UCR Department of Dance

Dr. Imani Kai Johnson

Associate Professor, Department of Dance, UC Riverside

Dark Matter in Breaking Cyphers: The Life of Africanist Aesthetics in Global Hip Hop

(Oxford University Press, 2022)

Come celebrate the publication of Dr. Imani Kai Johnson’s book with a distinguished panel of speakers:

Naomi Bragin (University of Washington Bothell)
Moncell Durden (University of Southern California)
Rosemarie Roberts (Connecticut College)
Ana Rokafella Garcia-Dionisio (Full Circle Productions)
H. Samy Alim (University of California, Los Angeles)

Friday, February 24th, 2023
1:30 p.m. - 3:00 p.m. PST

Free and open to the public.

Register in advance to attend the Zoom meeting

Download the poster here.  

Feel free to contact Professor Anthea Kraut at anthea.kraut@ucr.edu 
with any questions about the event.

Co-sponsored by the Center for Ideas and Society’s 
Blackness Unbound and Performing Difference Working Groups, Faculty Commons Project

IMANI KAI JOHNSON (She/Her/Hers)
Associate Professor

Dr. Imani Kai Johnson is an interdisciplinary scholar, specializing in the African diaspora, global popular culture, and Hip Hop. She was born and raised in Northern California, but comes to UC Riverside from her adopted home in Brooklyn New York. She has attended UC Berkeley (BA), New York University (MA), and the University of Southern California (Ph.D.) where she received her doctorate in American Studies & Ethnicity. Dr. Johnson’s work explores African diasporic ritual cultures, popular cultures, representations of race, and negotiations of racial, gender, and national differences.

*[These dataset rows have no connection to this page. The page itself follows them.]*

-- ==== Sys2Proof/Machine/Control.lean ====
section
/-! DEFINITION. Branches, jumps, calls, loops, END, ECALL, BRK and NOP (06 R120 to R127, 02 R41, 03 R55). -/

namespace Sys2Proof.Machine

/-- The transfer leaves the loops whose body does not hold its target, and those inside them (06 R125). A loop lies inside
those whose records are older, one that a subroutine has started inside its caller's too: DESIGN CHOICE, log 65. -/
def keepLoops (target : BitVec 14) (l : List LoopRec) : List LoopRec :=
  l.takeWhile (fun r => decide (r.first.toNat ≤ target.toNat) && decide (target.toNat ≤ r.last.toNat))

/-- Fetch goes on at an address (02 R14). -/
def Activation.goto (a : Activation) (pc : BitVec 14) : Activation :=
  { a with f := { a.f with pc := pc, wrapped := false, stop := .running } }

/-- Fetch goes on behind a transfer that is not taken. -/
def Activation.fallThrough (a : Activation) : Activation := { a with f := { a.f with stop := .running } }

/-- A taken transfer of the activation in focus is traced (23 R431). -/
def State.traceJump (s : State) (source target : BitVec 14) : State :=
  s.trace s.focus.core s.focus.ctx 4 (source.toNat + 2 ^ 16 * target.toNat)

/-- A control transfer: the leader of a gang, or an activation outside one, decides it; a follower goes with its leader
(08 R150). -/
def decides (s : State) (follower k : Att) : Att := if s.lane ≠ 0 then follower else k

/-- The target of a BR instruction (03 R44). -/
def branchTarget (e : Entry) (d : Nat) : BitVec 14 := BitVec.ofNat 14 (toBits (e.wpc.toNat + sext d 14) 14)

/-- A taken branch or jump: loops it leaves are removed. -/
def State.jumpTo (s : State) (a : Activation) (e : Entry) (target : BitVec 14) : State :=
  let b := { a with f := { a.f with loops := keepLoops target a.f.loops } }
  (s.setCur (b.goto target)).traceJump e.wpc target

/-- A compare branch (06 R120). -/
def execBranch (a b d : Nat) (rel : Nat → Nat → Bool) (s : State) : Out :=
  dispatch .a (fun t => aBody [a, b] (fun _ => false) (fun act e => decides t (.ok t) <|
    if rel (act.lo a) (act.lo b) then .ok (t.jumpTo act e (branchTarget e d)) else .ok (t.setCur act.fallThrough)) t) s

def execBeq (a b d : Nat) (s : State) : Out := execBranch a b d (fun x y => x == y) s
def execBne (a b d : Nat) (s : State) : Out := execBranch a b d (fun x y => x != y) s
def execBlt (a b d : Nat) (s : State) : Out := execBranch a b d (fun x y => decide (sext x 64 < sext y 64)) s
def execBge (a b d : Nat) (s : State) : Out := execBranch a b d (fun x y => decide (sext y 64 ≤ sext x 64)) s
def execBltu (a b d : Nat) (s : State) : Out := execBranch a b d (fun x y => decide (x < y)) s
def execBgeu (a b d : Nat) (s : State) : Out := execBranch a b d (fun x y => decide (y ≤ x)) s

/-- A branch on a value popped from XAQ (06 R120). -/
def execQueueBranch (d : Nat) (taken : Nat → Bool) (s : State) : Out :=
  dispatch .a (fun t => match t.cur.q.xaq with
    | [] => .stall
    | v :: rest => aBody [] (fun _ => false) (fun act e =>
        let b := { act with q := { act.q with xaq := rest } }
        decides t (.ok (t.setCur b)) <|
        if taken v.toNat then .ok (t.jumpTo b e (branchTarget e d)) else .ok (t.setCur b.fallThrough)) t) s

def execBxq (d : Nat) (s : State) : Out := execQueueBranch d (fun v => v != 0) s
def execBxqz (d : Nat) (s : State) : Out := execQueueBranch d (fun v => v == 0) s

/-- J (06 R121). -/
def execJ (target : Nat) (s : State) : Out :=
  dispatch .a (fun t => aBody [] (fun _ => false) (fun act e =>
    decides t (.ok t) <| .ok (t.jumpTo act e (BitVec.ofNat 14 target))) t) s

/-- JR (06 R121): a byte address that is a multiple of 4 below 2^16. -/
def execJr (a : Nat) (s : State) : Out :=
  dispatch .a (fun t => aBody [a] (fun _ => false) (fun act e =>
    let v := act.lo a
    decides t (.ok t) <|
    .check (v % 4 == 0 && decide (v < 65536)) tILLEGAL_OPERAND v <|
    .ok (t.jumpTo act e (BitVec.ofNat 14 (v / 4)))) t) s

/-! ### The return stack (02 R41) -/

/-- LM byte address of a spill slot. -/
def spillSlot (ctx depth : Nat) : Nat := 0x0800 + 256 * ctx + 4 * depth

/-- CALL (06 R121): the oldest of eight hardware entries is spilled first. -/
def execCall (target : Nat) (s : State) : Out :=
  dispatch .a (fun t =>
    .need (t.lane != 0 || decide (t.cur.f.rstack.length < 8) || t.ownLmQuiet t.focus.core) <|
    aBody [] (fun _ => false) (fun act e =>
      decides t (.ok t) <|
      .check (decide (act.f.rstack.length + act.f.spilled < 72)) tCALL_DEPTH 1 <|
      let pc := BitVec.ofNat 14 target
      let pa := lmBase t.focus.core + spillSlot t.focus.ctx act.f.spilled
      match act.f.rstack with
      | old :: rest =>
        if act.f.rstack.length < 8 then
          .ok ((t.setCur (({ act with f := { act.f with rstack := act.f.rstack ++ [e.wpc + 1] } } : Activation).goto pc)).traceJump
            e.wpc pc)
        else
          .ok ((((t.touch act.info.region pa true).putNat pa 4 old.toNat).setCur
            (({ act with f := { act.f with rstack := rest ++ [e.wpc + 1], spilled := act.f.spilled + 1 } } : Activation).goto
              pc)).traceJump e.wpc pc)
      | [] => .ok ((t.setCur (({ act with f := { act.f with rstack := [e.wpc + 1] } } : Activation).goto pc)).traceJump e.wpc pc))
      t) s

/-- RET (06 R121): with the hardware part empty the newest spill slot is reloaded. -/
def execRet (s : State) : Out :=
  dispatch .a (fun t =>
    .need (t.lane != 0 || !(t.cur.f.rstack.isEmpty) || t.ownLmQuiet t.focus.core) <|
    aBody [] (fun _ => false) (fun act e =>
      decides t (.ok t) <|
      .check (!(act.f.rstack.isEmpty) || act.f.spilled != 0) tCALL_DEPTH 0 <|
      match act.f.rstack.getLast? with
      | some pc =>
        .ok ((t.setCur (({ act with f := { act.f with rstack := act.f.rstack.dropLast } } : Activation).goto pc)).traceJump
          e.wpc pc)
      | none =>
        let pa := lmBase t.focus.core + spillSlot t.focus.ctx (act.f.spilled - 1)
        let u := t.touch act.info.region pa false
        let pc := BitVec.ofNat 14 (u.natAt pa 4)
        .ok ((u.setCur (({ act with f := { act.f with spilled := act.f.spilled - 1 } } : Activation).goto pc)).traceJump
          e.wpc pc)) t) s

/-! ### Hardware loops (06 R122, R124) -/

/-- Fetch goes on at word `p`; word 0x4000 lies past the last one, at the execute boundary at the latest (02 R10). -/
def Activation.gotoWord (a : Activation) (p : Nat) : Activation :=
  let b := a.goto (BitVec.ofNat 14 p)
  { b with f := { b.f with wrapped := decide (p = 0x4000) } }

/-- LOOP: a count of 0 skips the body; otherwise a record is made. With two records already present and a body that is not
inside an enclosing one, case 1 of R124 is reported first: DESIGN CHOICE, log 65. -/
def execLoop (a l : Nat) (s : State) : Out :=
  dispatch .a (fun t => aBody [a] (fun e => decide (0x3FFF < e.wpc.toNat + l)) (fun act e =>
    let p := e.wpc.toNat
    let n := act.lo a
    decides t (.ok t) <|
    if n = 0 then .ok (t.setCur (act.gotoWord (p + l + 1)))
    else
      .check (decide (act.f.loops.length < 2)) tLOOP_END_ILLEGAL 1 <|
      .check (act.f.loops.all (fun r =>
          !(decide (r.first.toNat ≤ p) && decide (p ≤ r.last.toNat)) || decide (p + l ≤ r.last.toNat)))
        tLOOP_END_ILLEGAL 2 <|
      let r : LoopRec := { first := BitVec.ofNat 14 (p + 1), last := BitVec.ofNat 14 (p + l), reg := a
                           count := BitVec.ofNat 64 n }
      .ok (t.setCur (({ act with f := { act.f with loops := act.f.loops ++ [r] } } : Activation).goto (e.wpc + 1)))) t) s

/-! ### END, ECALL, BRK, NOP -/

/-- END waits for the X-half of its activation (06 R126). -/
def xQuiet (s : State) (k : Att) : Att := .need (s.bufs.2.isEmpty && s.cur.pend.isEmpty) k

/-- END (06 R126). -/
def execEndAct (s : State) : Out :=
  dispatch .a (fun t => xQuiet t <| aBody [] (fun _ => false) (fun _ _ => .ok (t.endAct t.focus.core t.focus.ctx)) t) s

/-- ECALL and BRK complete and then trap; TRAPPC is the following word (06 R127, 10 R184). A gang is aborted instead. -/
def execTrapCall (cause c : Nat) (s : State) : Out :=
  dispatch .a (fun t => aBody [] (fun _ => false) (fun act e =>
    if act.flow.gang.isSome then .trap cause c
    else .ok ((t.setCur act.fallThrough).trapAt t.focus.core t.focus.ctx .a e false cause c (e.wpc + 1))) t) s

def execEcall (c : Nat) (s : State) : Out := execTrapCall tECALL c s
def execBrk (c : Nat) (s : State) : Out := execTrapCall tBRK c s

/-- NOP (03 R55). -/
def execNop (s : State) : Out := dispatch .a (fun t => aBody [] (fun _ => false) (fun _ _ => .ok t) t) s

/-! ### Hints (03 R49): a hint takes a dispatch cycle of its own, behind which its target follows at once -/

/-- The half whose head has this word as its next hint, or as an ill-placed target. -/
def hintHalf (a : Activation) (chosen : Option Half) (w : Nat) : Option Half :=
  let fits (h : Half) : Bool := (chosen.isNone || chosen == some h) && match (a.buf h).head? with
    | some e => (match e.hints[e.taken]? with
        | some x => x.toNat == w
        | none => e.word.toNat == w)
    | none => false
  if fits .a then some .a else if fits .x then some .x else none

/-- The issue slot of a core stays with the hint sequence of a context (03 R49). -/
def State.lockSlot (s : State) (core ctx : Nat) : State := s.setCore core { s.core core with lock := some ctx }

/-- The issue slot stays with the sequence of the activation in focus; for a gang, that of every member's core (08 R150). -/
def State.lockMembers (s : State) (a : Activation) : State :=
  let s1 := s.lockSlot s.focus.core s.focus.ctx
  match a.flow.gang with
  | some g => (s.gangMembers g).foldl (fun t m => t.lockSlot m.1 m.2) s1
  | none => s1

/-- A hint word at the head of its sequence: its cycle passes and the issue slot stays with the sequence. A hint that stands
where a target belongs raises ILLEGAL_HINT (03 R48). -/
def execHint (w : Nat) (s : State) : Out :=
  match s.cur? with
  | none => .next { s with verdict := .none }
  | some a => match hintHalf a s.focus.half w with
    | none => .next { s with verdict := .stalled }
    | some h => match a.buf h with
      | [] => .next { s with verdict := .stalled }
      | e :: rest =>
        if e.taken < e.hints.length then
          .next { (s.lockMembers a).setCur (a.setBuf h ({ e with taken := e.taken + 1 } :: rest)) with verdict := .done }
        else dispatch h (fun _ => guardHints e false .stall) s

def execHimm (v : Nat) (s : State) : Out := execHint (0xF8000000 + v) s
def execHwid (a b sg t : Nat) (s : State) : Out :=
  execHint (0xF9000000 + a * 2097152 + b * 262144 + sg * 131072 + t * 65536) s
def execHmod (m sat : Nat) (s : State) : Out := execHint (0xFA000000 + m * 2097152 + sat * 1048576) s
def execHyld (s : State) : Out := execHint 0xFB000000 s

end Sys2Proof.Machine
end

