-- ==== Sys2Proof/Machine/Deliver.lean ====
section
/-! DEFINITION. Messages on their way (08 R137, R139; 09 R168; 22 R409), admission with the lottery (08 R140 to R142),
claims and copying out (10 R194, R195, R197), restoring (10 R196), parking and trap activations (10 R184, R188, R189). -/

namespace Sys2Proof.Machine

/-! ### Departure and arrival -/

/-- The route to another package is down. Link `p mod 12` carries package `p`: DEDUCED, log 20. -/
def State.routeDown (s : State) (pkg : Nat) : Bool :=
  pkg != Config.package && !(bitAt s.platform.link.toNat (pkg % 12))

/-- OUTBOUND_DEPART: the oldest message of the outbound buffer enters the network; STIME is the time at which it does
(08 R135). On a route that is down it is discarded with a fault message (09 R168); a command of SENDE has no header, and its
target word stands for one: DESIGN CHOICE, log 77. -/
def execOutboundDepart (core : Nat) (s : State) : Out :=
  let c := s.core core
  match c.outbound with
  | [] => .next s
  | (_, o) :: rest =>
    let s1 := s.setCore core { c with outbound := rest }
    match o with
    | .toCore m =>
      let h := BitVec.ofNat 64 (putFld m.header.toNat 52 12 (fld s.ns 4 12))
      let m1 := { m with header := h }
      if s.routeDown m1.dpkg then
        .next (s1.faultMessage (.core core) 0 (some m1.region) tLINK_DOWN 2 0x1FFF 0 0 h.toNat 0)
      else .next ((s1.sendMessage (.core core) m1).trace core m1.sctx 5 h.toNat)
    | .toEngine pkg clu ctxId x =>
      if s.routeDown pkg then
        .next (s1.faultMessage (.core core) 0 (some x.region) tLINK_DOWN 2 0x1FFF 0 0
          (ctxId + 2 ^ 8 * clu + 2 ^ 16 * pkg) 0)
      else if pkg = Config.package then .next (s1.send (.core core) (.engine clu ctxId) (.command x))
      else .next (s1.emit (.command pkg clu ctxId x))

/-- A refused message: ACCESS with its header goes to the region that owns the core (08 R139). -/
def State.refuse (s : State) (core : Nat) (m : Message) : State :=
  s.faultMessage (.home (.lm core)) (core / 32 * 32) (s.ownerRegion (core / 32)) tACCESS 2 core 0 0 m.header.toNat 0

/-- The handler entry that a message names, when it may be admitted by it (08 R139). -/
def State.entryFor (s : State) (core : Nat) (m : Message) : Option Nat :=
  let e := s.handler core m.hid
  if m.hid != 0 && handlerOk e then some e else none

/-- A message is queued at a core: WFI lets go of the A heads there, and one dispatched later in this cycle does so at once
(09 R180). -/
def State.wakeWfi (s : State) (core : Nat) : State :=
  let c := s.core core
  s.setCore core { c with queued := some s.clock, acts := c.acts.map (fun e => (e.1, { e.2 with flow := { e.2.flow with wfi := false } })) }

/-- A message is queued in the inbox that its entry names, or refused; none when that inbox is full (08 R137, R139). -/
def State.deliver (s : State) (core : Nat) (m : Message) : Option State :=
  if (s.physOf core).failed then some (s.refuse core m)
  else
    let s1 := s.touch m.region (lmBase core) false
    match s1.entryFor core m with
    | none => some (s1.refuse core m)
    | some e =>
      let c := s1.core core
      let q := Sparse.get [] c.iq (hInbox e)
      if 32 ≤ q.length then none
      else some ((s1.setCore core
        { c with iq := Sparse.set [] c.iq (hInbox e) (q ++ [{ m with arrivedNs := s.ns }]) }).wakeWfi core)

/-- A message waits at the ingress of a cluster: behind those of its region already there, or for its region (22 R409). The
cluster refuses a message to a failed core at once (08 R139). -/
def State.ingressWaits (s : State) (core : Nat) (m : Message) : Bool :=
  let cl := s.cluster (core / 32)
  !(s.physOf core).failed &&
    (cl.holder != some m.region || cl.ingress.any (fun x => x.1 == core && x.2.region == m.region))

/-- The first message at an ingress that its region's hold lets in: the first of its region for its core, whatever waits
there for other regions (22 R409). -/
def State.ingressTake (s : State) (g : Nat) (seen : List (Nat × Message)) : List (Nat × Message) → Option State
  | [] => none
  | x :: rest =>
    let first := !(seen.any (fun y => y.1 == x.1 && y.2.region == x.2.region))
    if (s.cluster g).holder == some x.2.region && first then
      match s.deliver x.1 x.2 with
      | some t =>
        let cl := t.cluster g
        some (t.setCluster g { cl with ingress := seen.reverse ++ rest })
      | none => s.ingressTake g (x :: seen) rest
    else s.ingressTake g (x :: seen) rest

/-- The messages of a region at an ingress. -/
def Cluster.waiting (c : Cluster) (region : Nat) : Nat := (c.ingress.filter (fun x => x.2.region == region)).length

/-- MESSAGE_ARRIVAL: the packet at a place of the list reaches its core, or its cluster's ingress; a place behind the
list's end names a cluster whose ingress lets a message in. -/
def execMessageArrival (idx : Nat) (s : State) : Out :=
  match s.net[idx]? with
  | none =>
    let g := idx - s.net.length
    .next ((s.ingressTake g [] (s.cluster g).ingress).getD s)
  | some q => match q.body, q.dst with
    | .message m, .lm core =>
      if !(s.arrived q) then .next s
      else if s.ingressWaits core m then
        let cl := s.cluster (core / 32)
        if 64 ≤ cl.waiting m.region then .next s
        else .next ((s.dropPacket q.id).setCluster (core / 32) { cl with ingress := cl.ingress ++ [(core, m)] })
      else match s.deliver core m with
        | some t => .next (t.dropPacket q.id)
        | none => .next s
    | .message m, .pkg _ => if s.arrived q then .next ((s.dropPacket q.id).emit (.message m)) else .next s
    | _, _ => .next s

/-! ### Claims (10 R194, R195) -/

/-- A victim with a claimed part waits to be copied out. -/
def Status.claimed : Status → Bool
  | .victim w c _ => w || c
  | _ => false

def Core.claimPending (c : Core) : Bool := c.acts.any (fun e => e.2.flow.status.claimed)

/-- Activations of the region may be admitted and run on the core's cluster (22 R409). -/
def State.mayRun (s : State) (core region : Nat) : Bool :=
  match (s.cluster (core / 32)).holder with
  | some h => h == region
  | none => (s.region? region).isNone

/-- Storage of this activation may be claimed: by an IQ0 head or trap activation when it was admitted from IQ1 to IQ3, and
by anyone when its region has lost the cluster. -/
def State.claimable (s : State) (core : Nat) (urgent : Bool) (except : Option Nat) (a : Activation) : Bool :=
  some a.info.id != except && a.flow.gang.isNone &&
    (!(s.mayRun core a.info.region) || (urgent && !a.urgent))

/-- The youngest of a list of contexts with their activations, by admission. -/
def youngest : List (Nat × Activation) → Option (Nat × Activation)
  | [] => none
  | x :: rest => match youngest rest with
    | none => some x
    | some y => if x.2.info.admitted ≤ y.2.info.admitted then some y else some x

/-- How an activation stands, for the day it goes on. -/
def Status.stand : Status → Stand
  | .running => .running
  | .draining h q => .draining h q
  | .parked pc => .parked pc
  | .victim _ _ was => was

/-- An activation stops at once, with parts of it claimed. -/
def Activation.claim (a : Activation) (w c : Bool) : Activation :=
  let st := a.flow.status
  match st with
  | .victim w0 c0 was => { a with flow := { a.flow with status := .victim (w0 || w) (c0 || c) was } }
  | _ => { a with flow := { a.flow with status := .victim w c st.stand } }

/-- The windows that stand in the slice file and may not be claimed. -/
def State.fixedWindows (s : State) (core : Nat) (ok : Activation → Bool) : List (Nat × Nat) :=
  let c := s.core core
  (c.acts.filter (fun e => !(ok e.2))).map (fun e => (e.2.info.winBase, e.2.info.winSize)) ++
    (c.saved.filter (fun v => !v.winOut && !(ok v.act))).map (fun v => (v.act.info.winBase, v.act.info.winSize))

/-- The rest of a victim that was copied out with its window alone goes to its record: its context is claimed now. -/
def State.takeSavedContext (s : State) (core ctx : Nat) : State :=
  let c := s.core core
  let hit (v : Saved) : Bool := !v.ctxOut && v.ctx == ctx
  let r := Sparse.get ({} : TrapRec) c.trapRecs ctx
  let s1 := (c.saved.filter hit).foldl (fun (t : State) (v : Saved) => match s.recordIn v.act.info.region core v.ctx with
    | some pa => (t.touch v.act.info.region (lmBase core + 0x800) false).writeContext pa core ctx v.act r
    | none => t) s
  s1.setCore core { s1.core core with
    saved := (s1.core core).saved.map (fun v => if hit v then { v with ctxOut := true, record := r } else v) }

/-- The window of a copied-out activation that still stands in the slice file goes to its record at once: it dispatches
nothing. -/
def State.takeSavedWindow (s : State) (core base n : Nat) : State :=
  let c := s.core core
  let hit (v : Saved) : Bool := !v.winOut && overlaps base n v.act.info.winBase v.act.info.winSize
  let s1 := (c.saved.filter hit).foldl (fun (t : State) (v : Saved) => match s.recordIn v.act.info.region core v.ctx with
    | some pa => t.writeWindow pa v.act
    | none => t) s
  s1.setCore core { c with saved := c.saved.map (fun v => if hit v then { v with winOut := true } else v) }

Dr. Johnson’s book on the ritual circle in international Hip Hop dance communities is titled Dark Matter in Breaking Cyphers: the Life of Africanist Aesthetics in Global Hip Hop (Oxford University Press, 2022). This work examines the political, cultural, and spiritual nature of Hip Hop dance through a close examination of the ritual practice of cyphering—collaborative and competitive dance circles. Using the metaphor of “dark matter” (a physics concept about non-luminous matter comprising the majority of the universe), the book addresses histories of exclusion, marginalization, and invisibilization that fundamentally shape the aesthetic sensibilities of breaking culture, and the ways that such aesthetics inform the current circulation of Hip Hop dance transnationally. She has published articles in Alif, Women & Performance, and the Cambridge Companion to Hip Hop.